Work task: Return the data below in full, exactly as it stands.
[[ Input, beginning ]]
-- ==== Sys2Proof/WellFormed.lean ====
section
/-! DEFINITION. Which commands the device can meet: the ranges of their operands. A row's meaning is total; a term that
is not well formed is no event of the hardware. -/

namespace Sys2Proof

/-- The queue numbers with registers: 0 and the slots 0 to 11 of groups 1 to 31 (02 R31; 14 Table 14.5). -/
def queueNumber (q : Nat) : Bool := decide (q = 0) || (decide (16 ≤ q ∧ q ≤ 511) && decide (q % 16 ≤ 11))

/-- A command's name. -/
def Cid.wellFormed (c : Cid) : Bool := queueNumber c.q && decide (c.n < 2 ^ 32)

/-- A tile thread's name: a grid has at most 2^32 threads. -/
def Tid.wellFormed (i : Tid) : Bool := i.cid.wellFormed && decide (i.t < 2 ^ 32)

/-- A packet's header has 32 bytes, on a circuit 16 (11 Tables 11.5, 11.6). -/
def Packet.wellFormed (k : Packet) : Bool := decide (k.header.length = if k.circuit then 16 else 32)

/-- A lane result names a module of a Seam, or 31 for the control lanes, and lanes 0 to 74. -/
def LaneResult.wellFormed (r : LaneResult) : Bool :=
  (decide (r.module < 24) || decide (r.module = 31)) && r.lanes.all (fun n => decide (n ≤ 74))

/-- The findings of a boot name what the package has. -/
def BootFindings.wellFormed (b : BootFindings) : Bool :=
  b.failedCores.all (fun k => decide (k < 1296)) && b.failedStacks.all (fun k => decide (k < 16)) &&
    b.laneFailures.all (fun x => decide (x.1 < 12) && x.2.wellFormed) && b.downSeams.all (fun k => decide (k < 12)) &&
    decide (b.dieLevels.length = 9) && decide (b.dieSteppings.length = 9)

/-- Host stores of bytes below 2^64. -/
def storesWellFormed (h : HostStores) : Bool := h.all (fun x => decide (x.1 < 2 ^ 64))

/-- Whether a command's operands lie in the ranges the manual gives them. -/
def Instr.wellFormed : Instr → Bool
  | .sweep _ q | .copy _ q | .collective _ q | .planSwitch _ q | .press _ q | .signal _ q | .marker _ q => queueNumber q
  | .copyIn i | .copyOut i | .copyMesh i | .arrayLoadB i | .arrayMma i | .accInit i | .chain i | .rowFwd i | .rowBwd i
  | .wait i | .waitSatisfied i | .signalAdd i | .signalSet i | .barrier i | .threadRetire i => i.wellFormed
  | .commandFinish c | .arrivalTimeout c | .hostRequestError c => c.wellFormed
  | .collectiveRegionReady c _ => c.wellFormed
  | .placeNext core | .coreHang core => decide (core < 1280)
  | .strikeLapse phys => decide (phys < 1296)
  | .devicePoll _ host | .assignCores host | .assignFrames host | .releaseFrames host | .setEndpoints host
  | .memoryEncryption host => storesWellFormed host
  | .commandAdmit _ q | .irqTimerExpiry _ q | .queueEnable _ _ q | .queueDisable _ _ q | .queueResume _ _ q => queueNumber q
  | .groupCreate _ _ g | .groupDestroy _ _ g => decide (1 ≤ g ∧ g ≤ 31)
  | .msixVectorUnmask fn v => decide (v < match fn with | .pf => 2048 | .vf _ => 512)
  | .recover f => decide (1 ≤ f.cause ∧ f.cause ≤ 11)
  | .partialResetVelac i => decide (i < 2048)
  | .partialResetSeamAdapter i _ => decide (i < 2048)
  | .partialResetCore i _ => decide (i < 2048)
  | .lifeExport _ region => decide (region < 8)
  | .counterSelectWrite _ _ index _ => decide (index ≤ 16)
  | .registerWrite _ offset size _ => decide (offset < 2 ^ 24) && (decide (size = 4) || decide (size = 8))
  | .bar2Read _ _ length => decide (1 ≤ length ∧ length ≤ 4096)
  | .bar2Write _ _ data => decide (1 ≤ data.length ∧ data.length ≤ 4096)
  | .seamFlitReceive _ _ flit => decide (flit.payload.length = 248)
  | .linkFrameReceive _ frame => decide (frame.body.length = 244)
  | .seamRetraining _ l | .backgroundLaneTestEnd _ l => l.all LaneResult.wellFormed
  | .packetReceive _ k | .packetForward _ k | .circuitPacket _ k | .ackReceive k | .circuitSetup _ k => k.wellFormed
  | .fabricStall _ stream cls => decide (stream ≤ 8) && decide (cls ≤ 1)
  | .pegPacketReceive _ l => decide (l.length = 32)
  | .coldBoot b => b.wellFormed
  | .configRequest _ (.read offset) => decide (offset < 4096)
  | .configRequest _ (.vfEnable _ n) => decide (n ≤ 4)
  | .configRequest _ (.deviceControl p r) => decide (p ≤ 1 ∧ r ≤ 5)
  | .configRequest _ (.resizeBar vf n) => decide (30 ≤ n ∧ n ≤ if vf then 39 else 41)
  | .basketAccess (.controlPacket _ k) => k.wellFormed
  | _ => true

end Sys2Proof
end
[[ Input, end ]]
Problem solution:
-- ==== Sys2Proof/WellFormed.lean ====
section
/-! DEFINITION. Which commands the device can meet: the ranges of their operands. A row's meaning is total; a term that
is not well formed is no event of the hardware. -/

namespace Sys2Proof

/-- The queue numbers with registers: 0 and the slots 0 to 11 of groups 1 to 31 (02 R31; 14 Table 14.5). -/
def queueNumber (q : Nat) : Bool := decide (q = 0) || (decide (16 ≤ q ∧ q ≤ 511) && decide (q % 16 ≤ 11))

/-- A command's name. -/
def Cid.wellFormed (c : Cid) : Bool := queueNumber c.q && decide (c.n < 2 ^ 32)

/-- A tile thread's name: a grid has at most 2^32 threads. -/
def Tid.wellFormed (i : Tid) : Bool := i.cid.wellFormed && decide (i.t < 2 ^ 32)

/-- A packet's header has 32 bytes, on a circuit 16 (11 Tables 11.5, 11.6). -/
def Packet.wellFormed (k : Packet) : Bool := decide (k.header.length = if k.circuit then 16 else 32)

/-- A lane result names a module of a Seam, or 31 for the control lanes, and lanes 0 to 74. -/
def LaneResult.wellFormed (r : LaneResult) : Bool :=
  (decide (r.module < 24) || decide (r.module = 31)) && r.lanes.all (fun n => decide (n ≤ 74))

/-- The findings of a boot name what the package has. -/
def BootFindings.wellFormed (b : BootFindings) : Bool :=
  b.failedCores.all (fun k => decide (k < 1296)) && b.failedStacks.all (fun k => decide (k < 16)) &&
    b.laneFailures.all (fun x => decide (x.1 < 12) && x.2.wellFormed) && b.downSeams.all (fun k => decide (k < 12)) &&
    decide (b.dieLevels.length = 9) && decide (b.dieSteppings.length = 9)

/-- Host stores of bytes below 2^64. -/
def storesWellFormed (h : HostStores) : Bool := h.all (fun x => decide (x.1 < 2 ^ 64))

/-- Whether a command's operands lie in the ranges the manual gives them. -/
def Instr.wellFormed : Instr → Bool
  | .sweep _ q | .copy _ q | .collective _ q | .planSwitch _ q | .press _ q | .signal _ q | .marker _ q => queueNumber q
  | .copyIn i | .copyOut i | .copyMesh i | .arrayLoadB i | .arrayMma i | .accInit i | .chain i | .rowFwd i | .rowBwd i
  | .wait i | .waitSatisfied i | .signalAdd i | .signalSet i | .barrier i | .threadRetire i => i.wellFormed
  | .commandFinish c | .arrivalTimeout c | .hostRequestError c => c.wellFormed
  | .collectiveRegionReady c _ => c.wellFormed
  | .placeNext core | .coreHang core => decide (core < 1280)
  | .strikeLapse phys => decide (phys < 1296)
  | .devicePoll _ host | .assignCores host | .assignFrames host | .releaseFrames host | .setEndpoints host
  | .memoryEncryption host => storesWellFormed host
  | .commandAdmit _ q | .irqTimerExpiry _ q | .queueEnable _ _ q | .queueDisable _ _ q | .queueResume _ _ q => queueNumber q
  | .groupCreate _ _ g | .groupDestroy _ _ g => decide (1 ≤ g ∧ g ≤ 31)
  | .msixVectorUnmask fn v => decide (v < match fn with | .pf => 2048 | .vf _ => 512)
  | .recover f => decide (1 ≤ f.cause ∧ f.cause ≤ 11)
  | .partialResetVelac i => decide (i < 2048)
  | .partialResetSeamAdapter i _ => decide (i < 2048)
  | .partialResetCore i _ => decide (i < 2048)
  | .lifeExport _ region => decide (region < 8)
  | .counterSelectWrite _ _ index _ => decide (index ≤ 16)
  | .registerWrite _ offset size _ => decide (offset < 2 ^ 24) && (decide (size = 4) || decide (size = 8))
  | .bar2Read _ _ length => decide (1 ≤ length ∧ length ≤ 4096)
  | .bar2Write _ _ data => decide (1 ≤ data.length ∧ data.length ≤ 4096)
  | .seamFlitReceive _ _ flit => decide (flit.payload.length = 248)
  | .linkFrameReceive _ frame => decide (frame.body.length = 244)
  | .seamRetraining _ l | .backgroundLaneTestEnd _ l => l.all LaneResult.wellFormed
  | .packetReceive _ k | .packetForward _ k | .circuitPacket _ k | .ackReceive k | .circuitSetup _ k => k.wellFormed
  | .fabricStall _ stream cls => decide (stream ≤ 8) && decide (cls ≤ 1)
  | .pegPacketReceive _ l => decide (l.length = 32)
  | .coldBoot b => b.wellFormed
  | .configRequest _ (.read offset) => decide (offset < 4096)
  | .configRequest _ (.vfEnable _ n) => decide (n ≤ 4)
  | .configRequest _ (.deviceControl p r) => decide (p ≤ 1 ∧ r ≤ 5)
  | .configRequest _ (.resizeBar vf n) => decide (30 ≤ n ∧ n ≤ if vf then 39 else 41)
  | .basketAccess (.controlPacket _ k) => k.wellFormed
  | _ => true

end Sys2Proof
end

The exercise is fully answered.